Anonymous Monk has asked for the wisdom of the Perl Monks concerning the following question:

I need a regex that will replace ampersands that mark the beginning of an HTML entity with &. The catch is that I only want to do so if the HTML entities fall within a TEXTAREA of a FORM. Here is my regex for the basic replacement:

s/&([a-zA-Z]{2,6};|#[0-9]{3};)/&$1/gi;

How can I expand this so that the replacement only happens inside TEXTAREAs?

Replies are listed 'Best First'.
Re: HTML Entities RegEx
by dragonchild (Archbishop) on May 26, 2004 at 18:56 UTC
    Use HTML::Parser to find the stuff that falls inside a textarea. Then, apply your regex. (Better is to use the various encode functions that come with CGI and friends).

    ------
    We are the carpenters and bricklayers of the Information Age.

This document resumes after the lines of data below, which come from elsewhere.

theorem lineFrameSent_retains (l : LineNo) (readback : Readback) (p : Part) : p.Retains (p.lineFrameSent l readback) := by
  unfold lineFrameSent
  split
  · have offered (m : Time) (b : Bool) (node : Nat) (fn : LineFunction) : p.Retains ((p.reach m).offerConflict l b node fn) :=
      (reach_retains ..).trans (offerConflict_retains ..)
    dsimp only
    exact .ite (.ite ((offered ..).trans (setLine_retains ..)) ((offered ..).trans (setLine_retains ..))) (.refl p)
  · exact .refl p

theorem discards_retains (p : Part) (l : LineNo) (t : Transaction) (k : FaultKind) (failed mark closes : Time) (chars : List LineChar) :
    p.Retains (p.discards l t k failed mark closes chars) := (reach_retains ..).trans (setLine_retains ..)

theorem replyReceived_retains (l : LineNo) (chars : List LineChar) (order : List Block) (p : Part) :
    p.Retains (p.replyReceived l chars order) := by
  unfold replyReceived
  split
  · split
    · refine .ite (.refl p) ?_
      dsimp only
      split
      · exact (reach_retains ..).trans (transactionEnd_retains ..)
      · exact (reach_retains ..).trans (offerFault_sendFails_retains ..)
      · exact (reach_retains ..).trans (discards_retains ..)
    · exact discards_retains ..
    · exact .refl p
  · exact .refl p

theorem windowCloses_retains (l : LineNo) (order : List Block) (p : Part) : p.Retains (p.windowCloses l order) := by
  unfold windowCloses
  split
  · split
    · exact (reach_retains ..).trans (sendFails_retains ..)
    · exact .ite ((reach_retains ..).trans (offerFault_sendFails_retains ..)) (.refl p)
    · exact .refl p
  · exact .refl p

theorem markHolds_retains (l : LineNo) (order : List Block) (p : Part) : p.Retains (p.markHolds l order) := by
  unfold markHolds
  split
  · split
    · exact .ite ((reach_retains ..).trans (offerFault_sendFails_retains ..)) (.refl p)
    · exact .refl p
  · exact .refl p

theorem broadcastSent_retains (l : LineNo) (readback : Readback) (order : List Block) (p : Part) :
    p.Retains (p.broadcastSent l readback order) := by
  unfold broadcastSent
  split
  · exact (((reach_retains ..).trans (offerConflict_retains ..)).trans (setLine_retains ..)).trans (countConflict_retains ..)
  · exact .refl p

theorem stopSend_retains (p : Part) (l : LineNo) : p.Retains (p.stopSend l) := by
  unfold stopSend
  dsimp only
  split
  · exact setLine_retains ..
  · exact .ite (setLine_retains ..) (.refl p)
  · exact setLine_retains ..
  · exact .refl p

theorem overloads_retains (l : LineNo) (order : List Block) (p : Part) : p.Retains (p.overloads l order) := by
  unfold overloads
  exact .ite ((offerFault_retains ..).trans (goDown_retains ..)) ((offerFault_retains ..).trans (stopSend_retains ..))

theorem confirmFallsDue_retains (l : LineNo) (p : Part) : p.Retains (p.confirmFallsDue l) := by
  unfold confirmFallsDue
  split
  · exact .refl p
  · exact reach_retains ..

theorem deadlinePasses_retains (d : DoorNo) (p : Part) : p.Retains (p.deadlinePasses d) := by
  unfold deadlinePasses
  dsimp only
  split
  · exact .refl p
  · exact (reach_retains ..).trans (motionTimesOut_retains ..)

theorem probeFallsDue_retains (l : LineNo) (p : Part) : p.Retains (p.probeFallsDue l) := by
  unfold probeFallsDue
  dsimp only
  split
  · exact (reach_retains ..).trans (setLine_retains ..)
  · exact .refl p

/-! ## Fire -/

theorem fireInput_retains (reading : FireInput) (p : Part) : p.Retains (p.fireInput reading) := by
  unfold fireInput
  exact .ite (.refl p) (.of_responses rfl)

theorem fireNotice_retains (p : Part) (v : FireInput) (before : Bool) : p.Retains (p.fireNotice v before) := by
  cases v with
  | normal => exact .refl p
  | alarm => exact raise_retains ..
  | loopFault => exact raise_retains ..

theorem dropPendingStart_retains (p : Part) : p.Retains p.dropPendingStart := by
  unfold dropPendingStart
  split
  · exact .refl p
  · exact .of_responses rfl

theorem setLatch_retains (p : Part) (v : FireInput) (order : List Block) : p.Retains (p.setLatch v order) := by
  have latched : p.Retains (({ p with fire := p.fire.latched p.now p.freeDoors }.fireNotice v false).confirmIfEmpty) :=
    ((setFire_retains ..).trans (fireNotice_retains ..)).trans (confirmIfEmpty_retains _)
  unfold setLatch
  refine (latched.trans (.foldl (fun _ _ => (purgeLine_retains ..).trans (setLine_retains ..)) _ _)).trans
    (.inOrder (fun b q => ?_) _ _)
  split
  · exact (fireEndsSweep_writes q).retains
  · exact dropPendingStart_retains q
  · exact .foldl fireWatch_retains _ _
  · exact .refl q

theorem filterHolds_retains (order : List Block) (p : Part) : p.Retains (p.filterHolds order) := by
  unfold filterHolds
  split
  · exact .refl p
  · have filtered (t : Time) (f : FireUnit) : p.Retains { p.reach t with fire := f } :=
      (reach_retains ..).trans (setFire_retains ..)
    exact .ite (filtered ..) (.ite ((filtered ..).trans (fireNotice_retains ..)) ((filtered ..).trans (setLatch_retains ..)))

theorem repeatFires_retains (p : Part) : p.Retains p.repeatFires := by
  unfold repeatFires
  split
  · exact .refl p
  · have timed (t : Time) (f : FireUnit) : p.Retains { p.reach t with fire := f } :=
      (reach_retains ..).trans (setFire_retains ..)
    exact .ite (timed ..) ((timed ..).trans (makeBroadcasts_retains _))

theorem incompleteFires_retains (p : Part) : p.Retains p.incompleteFires := by
  unfold incompleteFires
  split
  · exact .refl p
  · exact .ite (.of_responses rfl) (.of_responses rfl)

end Sys2Proof.Machine.Part
end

    Then there are Damian modules.... *sigh* ... that's not about being less-lazy -- that's about being on some really good drugs -- you know, there is no spoon. - flyingmoose

    I shouldn't have to say this, but any code, unless otherwise stated, is untested

Re: HTML Entities RegEx
by Zaxo (Archbishop) on May 26, 2004 at 18:56 UTC

    use HTML::Parser; use HTML::Entities;
    for the encode_entities function.

    After Compline,
    Zaxo

Re: HTML Entities RegEx
by Roy Johnson (Monsignor) on May 26, 2004 at 18:57 UTC
Re: HTML Entities RegEx
by jryan (Vicar) on May 26, 2004 at 19:46 UTC

    Off of the top of my head; untested:

    use HTML::Entities; use HTML::TokeParser::Simple; my $p = HTML::TokeParser::Simple->new('somefile'); while ( my $token = $p->get_token ) { print $token->as_is; next unless $token->is_start_tag( 'textarea' ); while ($token) { $token = $p->get_token; last if $token->is_end_tag( 'textarea' ); print HTML::Entities::_entities( $token ); } print $token->as_is; }

    janitored by ybiC: Noted in title that this node isn't a duplicate of 356706.   Author confirms that *this* is the node to keep. This node subsequently unconsidered, so node title tweak removed.